_Directions_. This exercise calls for copying every line below that holds the word "host".

(Data excerpts)
-- ==== Sys2Proof/Laws/State.lean ====
section
/-! SUPPORT. One lemma per field per update of the shared operations, and the lemmas of the per-role tables. -/

namespace Sys2Proof

/-! ### Per-role tables -/

@[simp] theorem PerRole.get_set_self {α : Type} (m : PerRole α) (r : Role) (a : α) : (m.set r a).get r = a := by
  cases r <;> rfl

theorem PerRole.get_set_ne {α : Type} (m : PerRole α) {r q : Role} (a : α) (h : q ≠ r) :
    (m.set r a).get q = m.get q := by
  cases r <;> cases q <;> first | rfl | exact absurd rfl h

theorem PerRole.get_set {α : Type} (m : PerRole α) (r q : Role) (a : α) :
    (m.set r a).get q = if q = r then a else m.get q := by
  split
  · next h => subst h; simp
  · next h => exact PerRole.get_set_ne m a h

theorem PerRole.ext_get {α : Type} {m n : PerRole α} (h : ∀ r, m.get r = n.get r) : m = n := by
  have a := h .en; have b := h .en2; have c := h .rs; have d := h .d4
  have e := h .d5; have f := h .d6; have g := h .d7; have i := h .bl
  cases m; cases n
  simp_all [PerRole.get]

@[simp] theorem PerRole.set_get {α : Type} (m : PerRole α) (r : Role) : m.set r (m.get r) = m := by
  cases r <;> rfl

@[simp] theorem PerRole.get_ofFn {α : Type} (f : Role → α) (r : Role) : (PerRole.ofFn f).get r = f r := by
  cases r <;> rfl

namespace Machine

@[simp] theorem every_get {α : Type} (a : α) (r : Role) : (every a).get r = a := by
  cases r <;> rfl

/-! ### elapse -/

@[simp] theorem elapse_phase (d : Draw) (s : State) : (elapse d s).phase = s.phase := rfl
@[simp] theorem elapse_cfgNc (d : Draw) (s : State) : (elapse d s).cfgNc = s.cfgNc := rfl
@[simp] theorem elapse_cfgBlp (d : Draw) (s : State) : (elapse d s).cfgBlp = s.cfgBlp := rfl
@[simp] theorem elapse_active (d : Draw) (s : State) : (elapse d s).active = s.active := rfl
@[simp] theorem elapse_bind (d : Draw) (s : State) : (elapse d s).bind = s.bind := rfl
@[simp] theorem elapse_pin (d : Draw) (s : State) : (elapse d s).pin = s.pin := rfl
@[simp] theorem elapse_fault (d : Draw) (s : State) : (elapse d s).fault = s.fault := rfl
@[simp] theorem elapse_resp (d : Draw) (s : State) : (elapse d s).resp = s.resp := rfl
@[simp] theorem elapse_busy (d : Draw) (s : State) : (elapse d s).busy = s.busy := rfl
@[simp] theorem elapse_hooks (d : Draw) (s : State) : (elapse d s).hooks = s.hooks := rfl
@[simp] theorem elapse_trace (d : Draw) (s : State) : (elapse d s).trace = s.trace := rfl
@[simp] theorem elapse_now (d : Draw) (s : State) : (elapse d s).now = s.now + d.dur := rfl
@[simp] theorem elapse_latch1 (d : Draw) (s : State) : (elapse d s).latch1 = s.latch1 := rfl
@[simp] theorem elapse_latch2 (d : Draw) (s : State) : (elapse d s).latch2 = s.latch2 := rfl
@[simp] theorem elapse_cur (d : Draw) (s : State) : (elapse d s).cur = s.cur := rfl
@[simp] theorem elapse_upc (d : Draw) (s : State) : (elapse d s).upc = s.upc := rfl
@[simp] theorem elapse_plan (d : Draw) (s : State) : (elapse d s).plan = s.plan := rfl
@[simp] theorem elapse_stage (d : Draw) (s : State) : (elapse d s).stage = s.stage := rfl
@[simp] theorem elapse_fin (d : Draw) (s : State) : (elapse d s).fin = s.fin := rfl
@[simp] theorem elapse_params (d : Draw) (s : State) : (elapse d s).params = s.params := rfl
@[simp] theorem elapse_inputs (d : Draw) (s : State) : (elapse d s).inputs = s.inputs := rfl
@[simp] theorem elapse_host (d : Draw) (s : State) : (elapse d s).host = s.host := rfl
@[simp] theorem elapse_script (d : Draw) (s : State) : (elapse d s).script = s.script.tail := rfl
@[simp] theorem elapse_drawIx (d : Draw) (s : State) : (elapse d s).drawIx = s.drawIx + 1 := rfl

/-! ### emit -/

@[simp] theorem emit_phase (w : Word16) (s : State) : (emit w s).phase = s.phase := rfl
@[simp] theorem emit_cfgNc (w : Word16) (s : State) : (emit w s).cfgNc = s.cfgNc := rfl
@[simp] theorem emit_cfgBlp (w : Word16) (s : State) : (emit w s).cfgBlp = s.cfgBlp := rfl
@[simp] theorem emit_active (w : Word16) (s : State) : (emit w s).active = s.active := rfl
@[simp] theorem emit_bind (w : Word16) (s : State) : (emit w s).bind = s.bind := rfl
@[simp] theorem emit_pin (w : Word16) (s : State) : (emit w s).pin = s.pin := rfl
@[simp] theorem emit_fault (w : Word16) (s : State) : (emit w s).fault = s.fault := rfl
@[simp] theorem emit_resp (w : Word16) (s : State) : (emit w s).resp = s.resp := rfl
@[simp] theorem emit_busy (w : Word16) (s : State) : (emit w s).busy = s.busy := rfl
@[simp] theorem emit_hooks (w : Word16) (s : State) : (emit w s).hooks = s.hooks := rfl
@[simp] theorem emit_trace (w : Word16) (s : State) : (emit w s).trace = s.trace ++ [(w, s.now)] := rfl
@[simp] theorem emit_now (w : Word16) (s : State) : (emit w s).now = s.now := rfl
@[simp] theorem emit_latch1 (w : Word16) (s : State) : (emit w s).latch1 = s.latch1 := rfl
@[simp] theorem emit_latch2 (w : Word16) (s : State) : (emit w s).latch2 = s.latch2 := rfl
@[simp] theorem emit_cur (w : Word16) (s : State) : (emit w s).cur = s.cur := rfl
@[simp] theorem emit_upc (w : Word16) (s : State) : (emit w s).upc = s.upc := rfl
@[simp] theorem emit_plan (w : Word16) (s : State) : (emit w s).plan = s.plan := rfl
@[simp] theorem emit_stage (w : Word16) (s : State) : (emit w s).stage = s.stage := rfl
@[simp] theorem emit_fin (w : Word16) (s : State) : (emit w s).fin = s.fin := rfl
@[simp] theorem emit_params (w : Word16) (s : State) : (emit w s).params = s.params := rfl
@[simp] theorem emit_inputs (w : Word16) (s : State) : (emit w s).inputs = s.inputs := rfl
@[simp] theorem emit_host (w : Word16) (s : State) : (emit w s).host = s.host := rfl
@[simp] theorem emit_script (w : Word16) (s : State) : (emit w s).script = s.script := rfl
@[simp] theorem emit_drawIx (w : Word16) (s : State) : (emit w s).drawIx = s.drawIx := rfl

_Exercise solution_.
@[simp] theorem elapse_host (d : Draw) (s : State) : (elapse d s).host = s.host := rfl
@[simp] theorem emit_host (w : Word16) (s : State) : (emit w s).host = s.host := rfl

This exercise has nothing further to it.